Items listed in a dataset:
------------
/-- A merge in MERGING: it completes, it writes the next node, and the forest has one root fewer (R241, R242, R251). -/
theorem MergingPhase.merge {s : State} (hm : MergingPhase s) (ht : FrequencyTable s) (h2 : 1 < s.heapCount) :
    ∃ x y rest h', merge s = .ok (s.nodeCount, { s with
          node := cellsSet s.node s.nodeCount (.internal (nodeFreqAt s x + nodeFreqAt s y) x y)
          nodeCount := s.nodeCount + 1, heap := h', heapCount := s.heapCount - 1 }) ∧
      x = heapItem s 0 ∧ (heapItems s).Perm (x :: y :: rest) ∧ (∀ z ∈ heapItems s, nodeFreqAt s x ≤ nodeFreqAt s z) ∧
      (∀ z ∈ rest, nodeFreqAt s y ≤ nodeFreqAt s z) ∧ (cellsValues h').Perm (s.nodeCount :: rest) ∧
      MergedLayout (nodeFreqAt s) (nodeFreqAt { s with
          node := cellsSet s.node s.nodeCount (.internal (nodeFreqAt s x + nodeFreqAt s y) x y) })
        (heapItems s) y s.nodeCount (cellsValues h') ∧
      MergingPhase { s with
          node := cellsSet s.node s.nodeCount (.internal (nodeFreqAt s x + nodeFreqAt s y) x y)
          nodeCount := s.nodeCount + 1, heap := h', heapCount := s.heapCount - 1 } := by
  have hc := hm.counts ht
  obtain ⟨x, y, rest, h', e, hx, hp, hmin, hmin2, hp', hlay, hq⟩ := merge_spec (hm.isQueue ht) h2 hc.2.1 (hc.2.2.2 h2)
    (fun x hx => hm.item_lt hx)
  refine ⟨x, y, rest, h', e, hx, hp, hmin, hmin2, hp', hlay, ?_⟩
  obtain ⟨-, -, ⟨hd, hok, hperm, hsum, hgreedy⟩, c1, c2, c3, hno⟩ := hm
  have hxm : x ∈ heapItems s := hp.mem_iff.2 (by simp)
  have hym : y ∈ heapItems s := hp.mem_iff.2 (by simp)
  have hrm : ∀ z ∈ rest, z ∈ heapItems s := fun z hz => hp.mem_iff.2 (by simp [hz])
  have hlt : ∀ z ∈ heapItems s, z < s.nodeCount := fun z hz =>
    List.mem_range.1 (hperm.mem_iff.1 (List.mem_append_left _ hz))
  obtain ⟨d1, v1⟩ := cellsDense_append hd (NodeRecord.internal (nodeFreqAt s x + nodeFreqAt s y) x y)
  have hget : ∀ i, i ≠ s.nodeCount → cellsGet (cellsSet s.node s.nodeCount
      (NodeRecord.internal (nodeFreqAt s x + nodeFreqAt s y) x y)) i = cellsGet s.node i :=
    fun i hi => cellsGet_set_other _ _ hi
  set t : State := { s with
      node := cellsSet s.node s.nodeCount (.internal (nodeFreqAt s x + nodeFreqAt s y) x y)
      nodeCount := s.nodeCount + 1, heap := h', heapCount := s.heapCount - 1 } with htdef
  have hf : ∀ i < s.nodeCount, nodeFreqAt t i = nodeFreqAt s i := by
    intro i hi; rw [nodeFreqAt_set (s := s) (t := t) rfl, if_neg (by omega)]
  have hfn : nodeFreqAt t s.nodeCount = nodeFreqAt s x + nodeFreqAt s y := by
    rw [nodeFreqAt_set (s := s) (t := t) rfl, if_pos rfl]; rfl
  have hch : ∀ i < s.nodeCount, childrenAt t i = childrenAt s i := by
    intro i hi; rw [childrenAt_set (s := s) (t := t) rfl, if_neg (by omega)]
  have hchn : childrenAt t s.nodeCount = [x, y] := by rw [childrenAt_set (s := s) (t := t) rfl, if_pos rfl]; rfl
  have hclt : ∀ i < s.nodeCount, ∀ c ∈ childrenAt s i, c < s.nodeCount := by
    intro i hi c hc
    have : c ∈ heapItems s ++ (cellsValues s.node).flatMap nodeChildren := by
      rw [children_flatMap hd]
      exact List.mem_append_right _ (List.mem_flatMap.2 ⟨i, List.mem_range.2 hi, hc⟩)
    exact List.mem_range.1 (hperm.mem_iff.1 this)
  have hitems : heapItems t = cellsValues h' := rfl
  refine ⟨hq.dense, hq.ordered, ⟨d1, ?_, ?_, ?_, ?_⟩, by change _ + _ = 2 * s.distinct; simp only [htdef]; omega,
    by change s.nodeCount + 1 ≤ 2 * s.distinct - 1; omega, by change s.distinct ≤ s.nodeCount + 1; omega, hno⟩
  · intro i hi
    have hi' : i < s.nodeCount + 1 := hi
    by_cases hin : i = s.nodeCount
    · subst hin
      have hxl := hlt x hxm
      have hyl := hlt y hym
      have hn : cellsGet t.node s.nodeCount = some (.internal (nodeFreqAt s x + nodeFreqAt s y) x y) := by simp [htdef]
      simp only [nodeOk, hn, hf x hxl, hf y hyl]
      simp [htdef, c3, hxl, hyl]
    · rw [show nodeOk t i = nodeOk s i from nodeOk_congr (by rfl) (by rfl) (by rfl) (hget i hin) (fun l hl => hf l (by omega))]
      exact hok i (by omega)
  · rw [hitems]
    change (cellsValues h' ++ (cellsValues (cellsSet s.node s.nodeCount _)).flatMap nodeChildren).Perm
      (List.range (s.nodeCount + 1))
    rw [v1, List.flatMap_append, List.flatMap_singleton, List.range_succ]
    refine (hp'.append_right _).trans ?_
    refine List.Perm.trans ?_ (List.perm_append_comm (l₁ := [s.nodeCount]))
    rw [List.cons_append, List.singleton_append]
    refine List.Perm.cons _ ?_
    refine List.Perm.trans ?_ hperm
    refine List.Perm.trans ?_ (hp.symm.append_right _)
    change (rest ++ (_ ++ [x, y])).Perm ([x, y] ++ rest ++ _)
    apply Multiset.coe_eq_coe.1
    simp only [← Multiset.coe_add]
    abel
  · rw [hitems, (hp'.map (nodeFreqAt t)).sum_eq]
    change _ = s.total
    rw [← hsum, (hp.map (nodeFreqAt s)).sum_eq]
    simp only [List.map_cons, List.sum_cons, hfn]
    rw [List.map_congr_left (fun z hz => hf z (hlt z (hrm z hz)))]
    omega
  · intro j hj c hcj
    have hj' : j < s.nodeCount + 1 := hj
    have hroots : ∀ r, r ∈ heapItems t → r = s.nodeCount ∨ r ∈ rest := by
      intro r hr
      have := hp'.mem_iff.1 (show r ∈ cellsValues h' from hr)
      simpa using this
    by_cases hjn : j = s.nodeCount
    · subst hjn
      rw [hchn] at hcj
      have hcm : c ∈ heapItems s := by
        simp only [List.mem_cons, List.not_mem_nil, or_false] at hcj
        rcases hcj with rfl | rfl <;> assumption
      constructor
      · intro i hi b hb
        rw [hch i hi] at hb
        rw [hf b (hclt i hi b hb), hf c (hlt c hcm)]
        exact (hgreedy i hi b hb).2 c hcm
      · intro r hr
        rw [hf c (hlt c hcm)]
        simp only [List.mem_cons, List.not_mem_nil, or_false] at hcj
        rcases hroots r hr with rfl | hr'
        · rw [hfn]; rcases hcj with rfl | rfl <;> omega
        · rw [hf r (hlt r (hrm r hr'))]
          rcases hcj with rfl | rfl
          · exact hmin r (hrm r hr')
          · exact hmin2 r hr'
    · have hjl : j < s.nodeCount := by omega
      rw [hch j hjl] at hcj
      have hcl := hclt j hjl c hcj
      constructor
      · intro i hi b hb
        rw [hch i (by omega)] at hb
        rw [hf b (hclt i (by omega) b hb), hf c hcl]
        exact (hgreedy j hjl c hcj).1 i hi b hb
      · intro r hr
        rw [hf c hcl]
        rcases hroots r hr with rfl | hr'
        · rw [hfn]
          have := (hgreedy j hjl c hcj).2 x hxm
          omega
        · rw [hf r (hlt r (hrm r hr'))]
          exact (hgreedy j hjl c hcj).2 r (hrm r hr')

/-- BUILD's merges in MERGING (R250): they complete, and at most one item is left. -/
theorem MergingPhase.mergeAll : ∀ (fuel : Nat) {s : State}, MergingPhase s → FrequencyTable s → s.heapCount ≤ fuel →
    ∃ t, mergeAll fuel s = .ok t ∧ MergingPhase t ∧ FrequencyTable t ∧ t.heapCount ≤ 1 ∧
      t = { s with node := t.node, nodeCount := t.nodeCount, heap := t.heap, heapCount := t.heapCount } := by
  intro fuel
  induction fuel with
  | zero => intro s hm ht hc; exact ⟨s, rfl, hm, ht, by omega, rfl⟩
  | succ fuel ih =>
    intro s hm ht hc
    by_cases h2 : 1 < s.heapCount
    · obtain ⟨x, y, rest, h', e, -, -, -, -, -, -, hm'⟩ := hm.merge ht h2
      obtain ⟨t, e2, h3, h4, h5, h6⟩ := ih hm' (ht.congr rfl rfl rfl rfl rfl) (by simp only; omega)
      refine ⟨t, ?_, h3, h4, h5, by rw [h6]⟩
      simp only [Machine.mergeAll, queueCount, if_pos h2, e, ok_bind, e2]
    · refine ⟨s, ?_, hm, ht, by omega, rfl⟩
      simp only [Machine.mergeAll, queueCount]
      exact if_neg h2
------------
Every line of the entries above that holds "cellsSet" should be copied out.

          node := cellsSet s.node s.nodeCount (.internal (nodeFreqAt s x + nodeFreqAt s y) x y)
          node := cellsSet s.node s.nodeCount (.internal (nodeFreqAt s x + nodeFreqAt s y) x y) })
          node := cellsSet s.node s.nodeCount (.internal (nodeFreqAt s x + nodeFreqAt s y) x y)
  have hget : ∀ i, i ≠ s.nodeCount → cellsGet (cellsSet s.node s.nodeCount
      node := cellsSet s.node s.nodeCount (.internal (nodeFreqAt s x + nodeFreqAt s y) x y)
    change (cellsValues h' ++ (cellsValues (cellsSet s.node s.nodeCount _)).flatMap nodeChildren).Perm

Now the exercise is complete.